» Data extracts:
/-! ## State.modDie -/

@[simp] theorem State.modDie_agenda (s : State) (d : Nat) (f : DieState → DieState) : (s.modDie d f).agenda = s.agenda := rfl
@[simp] theorem State.modDie_cur (s : State) (d : Nat) (f : DieState → DieState) : (s.modDie d f).cur = s.cur := rfl
@[simp] theorem State.modDie_fresh (s : State) (d : Nat) (f : DieState → DieState) : (s.modDie d f).fresh = s.fresh := rfl
@[simp] theorem State.modDie_bringup (s : State) (d : Nat) (f : DieState → DieState) : (s.modDie d f).bringup = s.bringup := rfl
@[simp] theorem State.modDie_cycle (s : State) (d : Nat) (f : DieState → DieState) : (s.modDie d f).cycle = s.cycle := rfl
@[simp] theorem State.modDie_mem (s : State) (d : Nat) (f : DieState → DieState) : (s.modDie d f).mem = s.mem := rfl
@[simp] theorem State.modDie_poison (s : State) (d : Nat) (f : DieState → DieState) : (s.modDie d f).poison = s.poison := rfl
@[simp] theorem State.modDie_flaws (s : State) (d : Nat) (f : DieState → DieState) : (s.modDie d f).flaws = s.flaws := rfl
@[simp] theorem State.modDie_writebacks (s : State) (d : Nat) (f : DieState → DieState) : (s.modDie d f).writebacks = s.writebacks := rfl
@[simp] theorem State.modDie_retention (s : State) (d : Nat) (f : DieState → DieState) : (s.modDie d f).retention = s.retention := rfl
@[simp] theorem State.modDie_defects (s : State) (d : Nat) (f : DieState → DieState) : (s.modDie d f).defects = s.defects := rfl
@[simp] theorem State.modDie_contexts (s : State) (d : Nat) (f : DieState → DieState) : (s.modDie d f).contexts = s.contexts := rfl
@[simp] theorem State.modDie_gens (s : State) (d : Nat) (f : DieState → DieState) : (s.modDie d f).gens = s.gens := rfl
@[simp] theorem State.modDie_tenants (s : State) (d : Nat) (f : DieState → DieState) : (s.modDie d f).tenants = s.tenants := rfl
@[simp] theorem State.modDie_tlb (s : State) (d : Nat) (f : DieState → DieState) : (s.modDie d f).tlb = s.tlb := rfl
@[simp] theorem State.modDie_walks (s : State) (d : Nat) (f : DieState → DieState) : (s.modDie d f).walks = s.walks := rfl
@[simp] theorem State.modDie_outb (s : State) (d : Nat) (f : DieState → DieState) : (s.modDie d f).outb = s.outb := rfl
@[simp] theorem State.modDie_cores (s : State) (d : Nat) (f : DieState → DieState) : (s.modDie d f).cores = s.cores := rfl
@[simp] theorem State.modDie_insts (s : State) (d : Nat) (f : DieState → DieState) : (s.modDie d f).insts = s.insts := rfl
@[simp] theorem State.modDie_launches (s : State) (d : Nat) (f : DieState → DieState) : (s.modDie d f).launches = s.launches := rfl
@[simp] theorem State.modDie_pushes (s : State) (d : Nat) (f : DieState → DieState) : (s.modDie d f).pushes = s.pushes := rfl
@[simp] theorem State.modDie_resets (s : State) (d : Nat) (f : DieState → DieState) : (s.modDie d f).resets = s.resets := rfl
@[simp] theorem State.modDie_resetSerial (s : State) (d : Nat) (f : DieState → DieState) : (s.modDie d f).resetSerial = s.resetSerial := rfl
@[simp] theorem State.modDie_launchSeq (s : State) (d : Nat) (f : DieState → DieState) : (s.modDie d f).launchSeq = s.launchSeq := rfl
@[simp] theorem State.modDie_fes (s : State) (d : Nat) (f : DieState → DieState) : (s.modDie d f).fes = s.fes := rfl
@[simp] theorem State.modDie_store (s : State) (d : Nat) (f : DieState → DieState) : (s.modDie d f).store = s.store := rfl
@[simp] theorem State.modDie_chans (s : State) (d : Nat) (f : DieState → DieState) : (s.modDie d f).chans = s.chans := rfl
@[simp] theorem State.modDie_reports (s : State) (d : Nat) (f : DieState → DieState) : (s.modDie d f).reports = s.reports := rfl
@[simp] theorem State.modDie_detect (s : State) (d : Nat) (f : DieState → DieState) : (s.modDie d f).detect = s.detect := rfl
@[simp] theorem State.modDie_reserves (s : State) (d : Nat) (f : DieState → DieState) : (s.modDie d f).reserves = s.reserves := rfl
@[simp] theorem State.modDie_recs (s : State) (d : Nat) (f : DieState → DieState) : (s.modDie d f).recs = s.recs := rfl
@[simp] theorem State.modDie_lanes (s : State) (d : Nat) (f : DieState → DieState) : (s.modDie d f).lanes = s.lanes := rfl
@[simp] theorem State.modDie_leaves (s : State) (d : Nat) (f : DieState → DieState) : (s.modDie d f).leaves = s.leaves := rfl
@[simp] theorem State.modDie_time (s : State) (d : Nat) (f : DieState → DieState) : (s.modDie d f).time = s.time := rfl
@[simp] theorem State.modDie_table (s : State) (d : Nat) (f : DieState → DieState) : (s.modDie d f).table = s.table := rfl
@[simp] theorem State.modDie_calendar (s : State) (d : Nat) (f : DieState → DieState) : (s.modDie d f).calendar = s.calendar := rfl
@[simp] theorem State.modDie_links (s : State) (d : Nat) (f : DieState → DieState) : (s.modDie d f).links = s.links := rfl
@[simp] theorem State.modDie_bounds (s : State) (d : Nat) (f : DieState → DieState) : (s.modDie d f).bounds = s.bounds := rfl
@[simp] theorem State.modDie_ports (s : State) (d : Nat) (f : DieState → DieState) : (s.modDie d f).ports = s.ports := rfl
@[simp] theorem State.modDie_peers (s : State) (d : Nat) (f : DieState → DieState) : (s.modDie d f).peers = s.peers := rfl
@[simp] theorem State.modDie_outReads (s : State) (d : Nat) (f : DieState → DieState) : (s.modDie d f).outReads = s.outReads := rfl
@[simp] theorem State.modDie_outWrites (s : State) (d : Nat) (f : DieState → DieState) : (s.modDie d f).outWrites = s.outWrites := rfl
@[simp] theorem State.modDie_hostSeen (s : State) (d : Nat) (f : DieState → DieState) : (s.modDie d f).hostSeen = s.hostSeen := rfl
@[simp] theorem State.modDie_log (s : State) (d : Nat) (f : DieState → DieState) : (s.modDie d f).log = s.log := rfl
@[simp] theorem State.modDie_fw (s : State) (d : Nat) (f : DieState → DieState) : (s.modDie d f).fw = s.fw := rfl
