theorem execAddus_wf (a0 : GOp) (a1 : State) (h1 : a1.mem.wf = true) :
    NextWf (execAddus a0 a1) := by
  unfold execAddus
  repeat' (first
    | assumption
    | intro _
    | (apply_assumption; done)
    | with_reducible exact True.intro
    | with_reducible apply aluOp_wf)

theorem execSubus_wf (a0 : GOp) (a1 : State) (h1 : a1.mem.wf = true) :
    NextWf (execSubus a0 a1) := by
  unfold execSubus
  repeat' (first
    | assumption
    | intro _
    | (apply_assumption; done)
    | with_reducible exact True.intro
    | with_reducible apply aluOp_wf)

theorem execClz_wf (a0 : GOp) (a1 : State) (h1 : a1.mem.wf = true) :
    NextWf (execClz a0 a1) := by
  unfold execClz
  repeat' (first
    | assumption
    | intro _
    | (apply_assumption; done)
    | with_reducible exact True.intro
    | with_reducible apply aluOp_wf)

theorem execCtz_wf (a0 : GOp) (a1 : State) (h1 : a1.mem.wf = true) :
    NextWf (execCtz a0 a1) := by
  unfold execCtz
  repeat' (first
    | assumption
    | intro _
    | (apply_assumption; done)
    | with_reducible exact True.intro
    | with_reducible apply aluOp_wf)

theorem execPopc_wf (a0 : GOp) (a1 : State) (h1 : a1.mem.wf = true) :
    NextWf (execPopc a0 a1) := by
  unfold execPopc
  repeat' (first
    | assumption
    | intro _
    | (apply_assumption; done)
    | with_reducible exact True.intro
    | with_reducible apply aluOp_wf)

theorem execBswap_wf (a0 : GOp) (a1 : State) (h1 : a1.mem.wf = true) :
    NextWf (execBswap a0 a1) := by
  unfold execBswap
  repeat' (first
    | assumption
    | intro _
    | (apply_assumption; done)
    | with_reducible exact True.intro
    | with_reducible apply aluOp_wf)

theorem execSext_wf (a0 : GOp) (a1 : State) (h1 : a1.mem.wf = true) :
    NextWf (execSext a0 a1) := by
  unfold execSext
  repeat' (first
    | assumption
    | intro _
    | (apply_assumption; done)
    | with_reducible exact True.intro
    | with_reducible apply aluOp_wf)

theorem execZext_wf (a0 : GOp) (a1 : State) (h1 : a1.mem.wf = true) :
    NextWf (execZext a0 a1) := by
  unfold execZext
  repeat' (first
    | assumption
    | intro _
    | (apply_assumption; done)
    | with_reducible exact True.intro
    | with_reducible apply aluOp_wf)

theorem execNeg_wf (a0 : GOp) (a1 : State) (h1 : a1.mem.wf = true) :
    NextWf (execNeg a0 a1) := by
  unfold execNeg
  repeat' (first
    | assumption
    | intro _
    | (apply_assumption; done)
    | with_reducible exact True.intro
    | with_reducible apply aluOp_wf)

theorem execNot_wf (a0 : GOp) (a1 : State) (h1 : a1.mem.wf = true) :
    NextWf (execNot a0 a1) := by
  unfold execNot
  repeat' (first
    | assumption
    | intro _
    | (apply_assumption; done)
    | with_reducible exact True.intro
    | with_reducible apply aluOp_wf)

theorem execAbs_wf (a0 : GOp) (a1 : State) (h1 : a1.mem.wf = true) :
    NextWf (execAbs a0 a1) := by
  unfold execAbs
  repeat' (first
    | assumption
    | intro _
    | (apply_assumption; done)
    | with_reducible exact True.intro
    | with_reducible apply aluOp_wf)

theorem execBfx_wf (a0 : GOp) (a1 : State) (h1 : a1.mem.wf = true) :
    NextWf (execBfx a0 a1) := by
  unfold execBfx
  repeat' (first
    | assumption
    | intro _
    | (apply_assumption; done)
    | with_reducible exact True.intro
    | with_reducible apply aluOp_wf)

theorem execBfi_wf (a0 : GOp) (a1 : State) (h1 : a1.mem.wf = true) :
    NextWf (execBfi a0 a1) := by
  unfold execBfi
  repeat' (first
    | assumption
    | intro _
    | (apply_assumption; done)
    | with_reducible exact True.intro
    | with_reducible apply aluOp_wf)

theorem execTeq_wf (a0 : GOp) (a1 : State) (h1 : a1.mem.wf = true) :
    NextWf (execTeq a0 a1) := by
  unfold execTeq
  repeat' (first
    | assumption
    | intro _
    | (apply_assumption; done)
    | with_reducible exact True.intro
    | with_reducible apply aluOp_wf)

theorem execTne_wf (a0 : GOp) (a1 : State) (h1 : a1.mem.wf = true) :
    NextWf (execTne a0 a1) := by
  unfold execTne
  repeat' (first
    | assumption
    | intro _
    | (apply_assumption; done)
    | with_reducible exact True.intro
    | with_reducible apply aluOp_wf)

theorem execTlt_wf (a0 : GOp) (a1 : State) (h1 : a1.mem.wf = true) :
    NextWf (execTlt a0 a1) := by
  unfold execTlt
  repeat' (first
    | assumption
    | intro _
    | (apply_assumption; done)
    | with_reducible exact True.intro
    | with_reducible apply aluOp_wf)

theorem execTltu_wf (a0 : GOp) (a1 : State) (h1 : a1.mem.wf = true) :
    NextWf (execTltu a0 a1) := by
  unfold execTltu
  repeat' (first
    | assumption
    | intro _
    | (apply_assumption; done)
    | with_reducible exact True.intro
    | with_reducible apply aluOp_wf)

theorem execTle_wf (a0 : GOp) (a1 : State) (h1 : a1.mem.wf = true) :
    NextWf (execTle a0 a1) := by
  unfold execTle
  repeat' (first
    | assumption
    | intro _
    | (apply_assumption; done)
    | with_reducible exact True.intro
    | with_reducible apply aluOp_wf)

theorem execTleu_wf (a0 : GOp) (a1 : State) (h1 : a1.mem.wf = true) :
    NextWf (execTleu a0 a1) := by
  unfold execTleu
  repeat' (first
    | assumption
    | intro _
    | (apply_assumption; done)
    | with_reducible exact True.intro
    | with_reducible apply aluOp_wf)

theorem execTgt_wf (a0 : GOp) (a1 : State) (h1 : a1.mem.wf = true) :
    NextWf (execTgt a0 a1) := by
  unfold execTgt
  repeat' (first
    | assumption
    | intro _
    | (apply_assumption; done)
    | with_reducible exact True.intro
    | with_reducible apply aluOp_wf)

theorem execTgtu_wf (a0 : GOp) (a1 : State) (h1 : a1.mem.wf = true) :
    NextWf (execTgtu a0 a1) := by
  unfold execTgtu
  repeat' (first
    | assumption
    | intro _
    | (apply_assumption; done)
    | with_reducible exact True.intro
    | with_reducible apply aluOp_wf)

theorem execTge_wf (a0 : GOp) (a1 : State) (h1 : a1.mem.wf = true) :
    NextWf (execTge a0 a1) := by
  unfold execTge
  repeat' (first
    | assumption
    | intro _
    | (apply_assumption; done)
    | with_reducible exact True.intro
    | with_reducible apply aluOp_wf)

theorem execTgeu_wf (a0 : GOp) (a1 : State) (h1 : a1.mem.wf = true) :
    NextWf (execTgeu a0 a1) := by
  unfold execTgeu
  repeat' (first
    | assumption
    | intro _
    | (apply_assumption; done)
    | with_reducible exact True.intro
    | with_reducible apply aluOp_wf)

theorem execTbs_wf (a0 : GOp) (a1 : State) (h1 : a1.mem.wf = true) :
    NextWf (execTbs a0 a1) := by
  unfold execTbs
  repeat' (first
    | assumption
    | intro _
    | (apply_assumption; done)
    | with_reducible exact True.intro
    | with_reducible apply aluOp_wf)

theorem execTbc_wf (a0 : GOp) (a1 : State) (h1 : a1.mem.wf = true) :
    NextWf (execTbc a0 a1) := by
  unfold execTbc
  repeat' (first
    | assumption
    | intro _
    | (apply_assumption; done)
    | with_reducible exact True.intro
    | with_reducible apply aluOp_wf)

theorem execSel_wf (a0 : GOp) (a1 : State) (h1 : a1.mem.wf = true) :
    NextWf (execSel a0 a1) := by
  unfold execSel
  repeat' (first
    | assumption
    | intro _
    | (apply_assumption; done)
    | with_reducible exact True.intro
    | with_reducible apply fireOp_wf
    | with_reducible apply Firing.doneAll_wf
    | with_reducible apply foldl_wf
    | with_reducible apply nextWf_next
    | with_reducible apply nextWf_when
    | split
    | dsimp only)

theorem execWid_wf (a0 : GOp) (a1 : State) (h1 : a1.mem.wf = true) :
    NextWf (execWid a0 a1) := by
  unfold execWid
  repeat' (first
    | assumption
    | intro _
    | (apply_assumption; done)
    | with_reducible exact True.intro
    | with_reducible apply fireOp_wf
    | with_reducible apply Firing.done_wf)

theorem execTime_wf (a0 : GOp) (a1 : State) (h1 : a1.mem.wf = true) :
    NextWf (execTime a0 a1) := by
  unfold execTime
  repeat' (first
    | assumption
    | intro _
    | (apply_assumption; done)
    | with_reducible exact True.intro
    | with_reducible apply fireOp_wf
    | with_reducible apply Firing.done_wf)

theorem execCyc_wf (a0 : GOp) (a1 : State) (h1 : a1.mem.wf = true) :
    NextWf (execCyc a0 a1) := by
  unfold execCyc
  repeat' (first
    | assumption
    | intro _
    | (apply_assumption; done)
    | with_reducible exact True.intro
    | with_reducible apply fireOp_wf
    | with_reducible apply Firing.done_wf)

theorem execCtx_wf (a0 : GOp) (a1 : State) (h1 : a1.mem.wf = true) :
    NextWf (execCtx a0 a1) := by
  unfold execCtx
  repeat' (first
    | assumption
    | intro _
    | (apply_assumption; done)
    | with_reducible exact True.intro
    | with_reducible apply fireOp_wf
    | with_reducible apply Firing.done_wf)

theorem acquire_wf (a0 : State) (a1 : ℕ) (a2 : Scope) (h0 : a0.mem.wf = true) :
    (acquire a0 a1 a2).mem.wf = true := by
  unfold acquire
  repeat' (first
    | assumption
    | intro _
    | (apply_assumption; done)
    | with_reducible exact True.intro
    | with_reducible apply State.modCore_wf
    | with_reducible apply foldl_wf
    | with_reducible apply nextWf_next
    | with_reducible apply nextWf_when
    | split)

theorem enterWrite_wf (s : State) (a : Agent) (ps : List Piece) (data : List Byte) (rel : Option Scope) (po : Bool)
    (ser : Nat) (red : Option Nat) (seq inst queue ctx : Nat)
    (h : s.mem.wf = true) : (enterWrite s a ps data rel po ser red seq inst queue ctx).mem.wf = true := by
  unfold enterWrite
  dsimp only
  generalize s.fresh + 1 = grp
  suffices ∀ x : State × List Byte, x.1.mem.wf = true → (List.foldl (fun (x : State × List Byte) p =>
      let (id, s) := x.1.takeFresh
      ({ s with outb := s.outb ++ [{ id, grp, agent := a, key := p.key, data := x.2.take p.n, rel, fence := none,
                                     poisoned := po, red, seq, inst, queue, ctx, ser }] }, x.2.drop p.n)) x ps).1.mem.wf = true
      from this (s, data) h
  induction ps with
  | nil => exact fun x hx => hx
  | cons p ps ih => exact fun x hx => ih _ hx

theorem enterFence_wf (a0 : State) (a1 : Agent) (a2 : BitVec 4) (a3 : Scope) (h0 : a0.mem.wf = true) :
    (enterFence a0 a1 a2 a3).mem.wf = true := by
  unfold enterFence
  repeat' (first
    | assumption)

theorem enterHeld_wf (a0 : State) (a1 : ℕ) (a2 : ℕ) (a3 : Held) (h0 : a0.mem.wf = true) :
    (enterHeld a0 a1 a2 a3).mem.wf = true := by
  unfold enterHeld
  repeat' (first
    | assumption
    | intro _
    | (apply_assumption; done)
    | with_reducible exact True.intro
    | with_reducible apply enterWrite_wf
    | with_reducible apply enterFence_wf
    | with_reducible apply foldl_wf
    | with_reducible apply nextWf_next
    | with_reducible apply nextWf_when
    | split)

theorem enterBelow_wf (a0 : State) (a1 : ℕ) (a2 : ℕ) (h0 : a0.mem.wf = true) :
    (enterBelow a0 a1 a2).mem.wf = true := by
  unfold enterBelow
  repeat' (first
    | assumption
    | intro _
    | (apply_assumption; done)
    | with_reducible exact True.intro
    | with_reducible apply State.modBlk_wf
    | with_reducible apply enterHeld_wf
    | with_reducible apply foldl_wf
    | with_reducible apply nextWf_next
    | with_reducible apply nextWf_when
    | split)
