theorem execHostPostedWrite_wf (a0 : ℕ) (a1 : ℕ) (a2 : ℕ) (a3 : List Byte) (a4 : Bool) (a5 : Bool) (a6 : State) (h6 : a6.mem.wf = true) :
    NextWf (execHostPostedWrite a0 a1 a2 a3 a4 a5 a6) := by
  unfold execHostPostedWrite
  repeat' (first
    | assumption
    | intro _
    | (apply_assumption; done)
    | with_reducible exact True.intro
    | with_reducible apply postedWrite_wf
    | with_reducible apply foldl_wf
    | with_reducible apply nextWf_next
    | with_reducible apply nextWf_when)

theorem forwardHeld_wf (a0 : State) (a1 : ℕ) (h0 : a0.mem.wf = true) :
    (forwardHeld a0 a1).mem.wf = true := by
  unfold forwardHeld
  repeat' (first
    | assumption)

theorem execHostLineAck_wf (a0 : ℕ) (a1 : ℕ) (a2 : State) (h2 : a2.mem.wf = true) :
    NextWf (execHostLineAck a0 a1 a2) := by
  unfold execHostLineAck
  repeat' (first
    | assumption
    | intro _
    | (apply_assumption; done)
    | with_reducible exact True.intro
    | with_reducible apply State.modPort_wf
    | with_reducible apply forwardHeld_wf
    | with_reducible apply foldl_wf
    | with_reducible apply nextWf_next
    | with_reducible apply nextWf_when
    | split)

theorem performLine_wf (a0 : State) (a1 : ℕ) (a2 : ℕ) (a3 : ℕ) (h0 : a0.mem.wf = true) :
    (performLine a0 a1 a2 a3).mem.wf = true := by
  unfold performLine
  repeat' (first
    | assumption
    | intro _
    | (apply_assumption; done)
    | with_reducible exact True.intro
    | with_reducible apply State.modPort_wf
    | with_reducible apply homeWrite_wf
    | with_reducible apply poisonRun_wf
    | with_reducible apply foldl_wf
    | with_reducible apply nextWf_next
    | with_reducible apply nextWf_when
    | split
    | dsimp only)

theorem complete_wf (a0 : State) (a1 : ℕ) (a2 : Completion) (h0 : a0.mem.wf = true) :
    (complete a0 a1 a2).mem.wf = true := by
  unfold complete
  repeat' (first
    | assumption)

theorem readPieces_wf {port : Nat} {peer : Bool} {entry : Nat → Option Aperture × Nat × Nat} {s : State} {l : List (Nat × Nat)}
    {acc : List Piece} {t} {y} (e : readPieces port peer entry s l acc = (t, y)) (h : s.mem.wf = true) :
    (State.mem t).wf = true := by
  induction l generalizing s acc with
  | nil => cases e; exact h
  | cons x l ih =>
    unfold readPieces at e
    split at e
    · cases e; exact h
    · split at e
      · cases e; exact h
      · split at e
        · rename_i hx; exact ih e (apertureXlate_wf hx h)
        · rename_i hx; cases e; exact apertureXlate_wf hx h
        · rename_i hx; cases e; exact apertureXlate_wf hx h
theorem readPieces_wf1 (a0 : ℕ) (a1 : Bool) (a2 : ℕ → Option Aperture × ℕ × ℕ) (a3 : State) (a4 : List (ℕ × ℕ)) (a5 : List Piece) (h3 : a3.mem.wf = true) :
    (readPieces a0 a1 a2 a3 a4 a5).1.mem.wf = true := readPieces_wf (t := (readPieces a0 a1 a2 a3 a4 a5).1) (y := (readPieces a0 a1 a2 a3 a4 a5).2) rfl h3

theorem inboundRead_wf (a0 : State) (a1 : ℕ) (a2 : ℕ) (a3 : ℕ) (a4 : Bool) (a5 : Bool) (a6 : ℕ → Option Aperture × ℕ × ℕ) (a7 : ℕ) (a8 : ℕ) (h0 : a0.mem.wf = true) :
    (inboundRead a0 a1 a2 a3 a4 a5 a6 a7 a8).mem.wf = true := by
  unfold inboundRead
  repeat' (first
    | assumption
    | intro _
    | (apply_assumption; done)
    | with_reducible exact True.intro
    | with_reducible apply State.modPort_wf
    | with_reducible refine State.takeFresh_wf (by with_reducible assumption) ?_
    | with_reducible apply State.takeFresh_wf2
    | with_reducible apply logAperture_wf
    | with_reducible apply complete_wf
    | with_reducible refine readPieces_wf (by with_reducible assumption) ?_
    | with_reducible apply readPieces_wf1
    | with_reducible apply foldl_wf
    | with_reducible apply nextWf_next
    | with_reducible apply nextWf_when
    | split)

theorem bar0Read_wf (a0 : State) (a1 : ℕ) (a2 : ℕ) (a3 : ℕ) (a4 : ℕ) (a5 : ℕ) (h0 : a0.mem.wf = true) :
    (bar0Read a0 a1 a2 a3 a4 a5).mem.wf = true := by
  unfold bar0Read
  repeat' (first
    | assumption
    | intro _
    | (apply_assumption; done)
    | with_reducible exact True.intro
    | with_reducible apply complete_wf
    | with_reducible apply foldl_wf
    | with_reducible apply nextWf_next
    | with_reducible apply nextWf_when
    | split)

theorem execHostRead_wf (a0 : ℕ) (a1 : ℕ) (a2 : Bool) (a3 : ℕ) (a4 : ℕ) (a5 : Bool) (a6 : ℕ) (a7 : State) (h7 : a7.mem.wf = true) :
    NextWf (execHostRead a0 a1 a2 a3 a4 a5 a6 a7) := by
  unfold execHostRead
  repeat' (first
    | assumption
    | intro _
    | (apply_assumption; done)
    | with_reducible exact True.intro
    | with_reducible apply inboundRead_wf
    | with_reducible apply bar0Read_wf
    | with_reducible apply foldl_wf
    | with_reducible apply nextWf_next
    | with_reducible apply nextWf_when
    | split)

» Exercise:
What you output must match the lines from the beginning of the material through the line with "s.cycle := rfl" exactly, both ends included.

» Your solution:
/-! ## State.modDie -/

@[simp] theorem State.modDie_agenda (s : State) (d : Nat) (f : DieState → DieState) : (s.modDie d f).agenda = s.agenda := rfl
@[simp] theorem State.modDie_cur (s : State) (d : Nat) (f : DieState → DieState) : (s.modDie d f).cur = s.cur := rfl
@[simp] theorem State.modDie_fresh (s : State) (d : Nat) (f : DieState → DieState) : (s.modDie d f).fresh = s.fresh := rfl
@[simp] theorem State.modDie_bringup (s : State) (d : Nat) (f : DieState → DieState) : (s.modDie d f).bringup = s.bringup := rfl
@[simp] theorem State.modDie_cycle (s : State) (d : Nat) (f : DieState → DieState) : (s.modDie d f).cycle = s.cycle := rfl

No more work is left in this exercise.